Note: If you have upgraded from a prior version, you will see some differences in validated results compared to the earlier version. When comparing data sets, it is best to reprocess (extract, search, autovalidate) them using the B.06.00 version. See Quality Metrics & FDR

Installation and Configuration

The following installation and configuration features are new in the Spectrum Mill workbench version B.06.00. For details, see the Installation Guide and the Site Preparation Guide. Both are on your software disk.

Operating system

Spectrum Mill B.06.00 is supported on the following Microsoft Windows operating systems:

Windows 7 and Windows Server 2008 R2
Windows Server 2012 R2
Windows 10
Windows Server 2016

Only 64-bit versions of the above operating systems are supported.

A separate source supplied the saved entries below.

/-! modPart -/

@[simp] theorem modPart_pending (s : State) (p : Fin 8) (f : Part → Part) : (s.modPart p f).pending = s.pending := rfl
@[simp] theorem modPart_now (s : State) (p : Fin 8) (f : Part → Part) : (s.modPart p f).now = s.now := rfl
@[simp] theorem modPart_freeCtr (s : State) (p : Fin 8) (f : Part → Part) : (s.modPart p f).freeCtr = s.freeCtr := rfl
@[simp] theorem modPart_reply (s : State) (p : Fin 8) (f : Part → Part) : (s.modPart p f).reply = s.reply := rfl
@[simp] theorem modPart_cores (s : State) (p : Fin 8) (f : Part → Part) : (s.modPart p f).cores = s.cores := rfl
@[simp] theorem modPart_hearths (s : State) (p : Fin 8) (f : Part → Part) : (s.modPart p f).hearths = s.hearths := rfl
@[simp] theorem modPart_tokens (s : State) (p : Fin 8) (f : Part → Part) : (s.modPart p f).tokens = s.tokens := rfl
@[simp] theorem modPart_glb (s : State) (p : Fin 8) (f : Part → Part) : (s.modPart p f).glb = s.glb := rfl
@[simp] theorem modPart_mem (s : State) (p : Fin 8) (f : Part → Part) : (s.modPart p f).mem = s.mem := rfl
@[simp] theorem modPart_fab (s : State) (p : Fin 8) (f : Part → Part) : (s.modPart p f).fab = s.fab := rfl
@[simp] theorem modPart_sec (s : State) (p : Fin 8) (f : Part → Part) : (s.modPart p f).sec = s.sec := rfl
@[simp] theorem modPart_media (s : State) (p : Fin 8) (f : Part → Part) : (s.modPart p f).media = s.media := rfl
@[simp] theorem modPart_larcy (s : State) (p : Fin 8) (f : Part → Part) : (s.modPart p f).larcy = s.larcy := rfl
@[simp] theorem modPart_chk (s : State) (p : Fin 8) (f : Part → Part) : (s.modPart p f).chk = s.chk := rfl
@[simp] theorem modPart_snoop (s : State) (p : Fin 8) (f : Part → Part) : (s.modPart p f).snoop = s.snoop := rfl
@[simp] theorem modPart_pwr (s : State) (p : Fin 8) (f : Part → Part) : (s.modPart p f).pwr = s.pwr := rfl

@[simp] theorem modPart_core (s : State) (p : Fin 8) (f : Part → Part) (j : Fin 512) : (s.modPart p f).core j = s.core j := rfl

/-! modTask -/

@[simp] theorem modTask_pending (s : State) (p : Fin 8) (f : Task → Task) : (s.modTask p f).pending = s.pending := rfl
@[simp] theorem modTask_now (s : State) (p : Fin 8) (f : Task → Task) : (s.modTask p f).now = s.now := rfl
@[simp] theorem modTask_freeCtr (s : State) (p : Fin 8) (f : Task → Task) : (s.modTask p f).freeCtr = s.freeCtr := rfl
@[simp] theorem modTask_reply (s : State) (p : Fin 8) (f : Task → Task) : (s.modTask p f).reply = s.reply := rfl
@[simp] theorem modTask_cores (s : State) (p : Fin 8) (f : Task → Task) : (s.modTask p f).cores = s.cores := rfl
@[simp] theorem modTask_hearths (s : State) (p : Fin 8) (f : Task → Task) : (s.modTask p f).hearths = s.hearths := rfl
@[simp] theorem modTask_tokens (s : State) (p : Fin 8) (f : Task → Task) : (s.modTask p f).tokens = s.tokens := rfl
@[simp] theorem modTask_glb (s : State) (p : Fin 8) (f : Task → Task) : (s.modTask p f).glb = s.glb := rfl
@[simp] theorem modTask_mem (s : State) (p : Fin 8) (f : Task → Task) : (s.modTask p f).mem = s.mem := rfl
@[simp] theorem modTask_fab (s : State) (p : Fin 8) (f : Task → Task) : (s.modTask p f).fab = s.fab := rfl
@[simp] theorem modTask_sec (s : State) (p : Fin 8) (f : Task → Task) : (s.modTask p f).sec = s.sec := rfl
@[simp] theorem modTask_media (s : State) (p : Fin 8) (f : Task → Task) : (s.modTask p f).media = s.media := rfl
@[simp] theorem modTask_larcy (s : State) (p : Fin 8) (f : Task → Task) : (s.modTask p f).larcy = s.larcy := rfl
@[simp] theorem modTask_chk (s : State) (p : Fin 8) (f : Task → Task) : (s.modTask p f).chk = s.chk := rfl
@[simp] theorem modTask_snoop (s : State) (p : Fin 8) (f : Task → Task) : (s.modTask p f).snoop = s.snoop := rfl
@[simp] theorem modTask_pwr (s : State) (p : Fin 8) (f : Task → Task) : (s.modTask p f).pwr = s.pwr := rfl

Windows XP and Windows Server 2003 are no longer supported.

If you configure a new system, Agilent recommends that you provide adequate memory (16 GB or more) and adequate disk space (1 to 2 TB for data). For a new system, Agilent recommends 24 to 32 GB of memory.

Perl

ActiveState Perl 5.18.4 is supplied with this release. Install the 64-bit MSI. (If you are updating from Spectrum Mill B.04.01 or earlier, uninstall the prior version first.)

JRE

Java JRE 1.8u111 (1.8.0_111) is included in this release. Install both the 32- and 64-bit JREs, even if you run the 64-bit Internet Explorer (IE 11). Later versions of JRE 8 may be available (see www.java.com), and in general should work with Spectrum Mill.

The JRE is required to support the Spectrum Viewer and other applets.

Be sure to install JREs on all client browsers, as well as the Spectrum Mill server.

IIS

IIS must be installed before you install the Spectrum Mill workbench.

See the Installation Guide for details on installation and configuration of IIS.

MSFileReader support (for .raw files)

To process Thermo Scientific .raw files, Spectrum Mill B.06.00 can use the 64-bit Thermo Scientific MSFileReader.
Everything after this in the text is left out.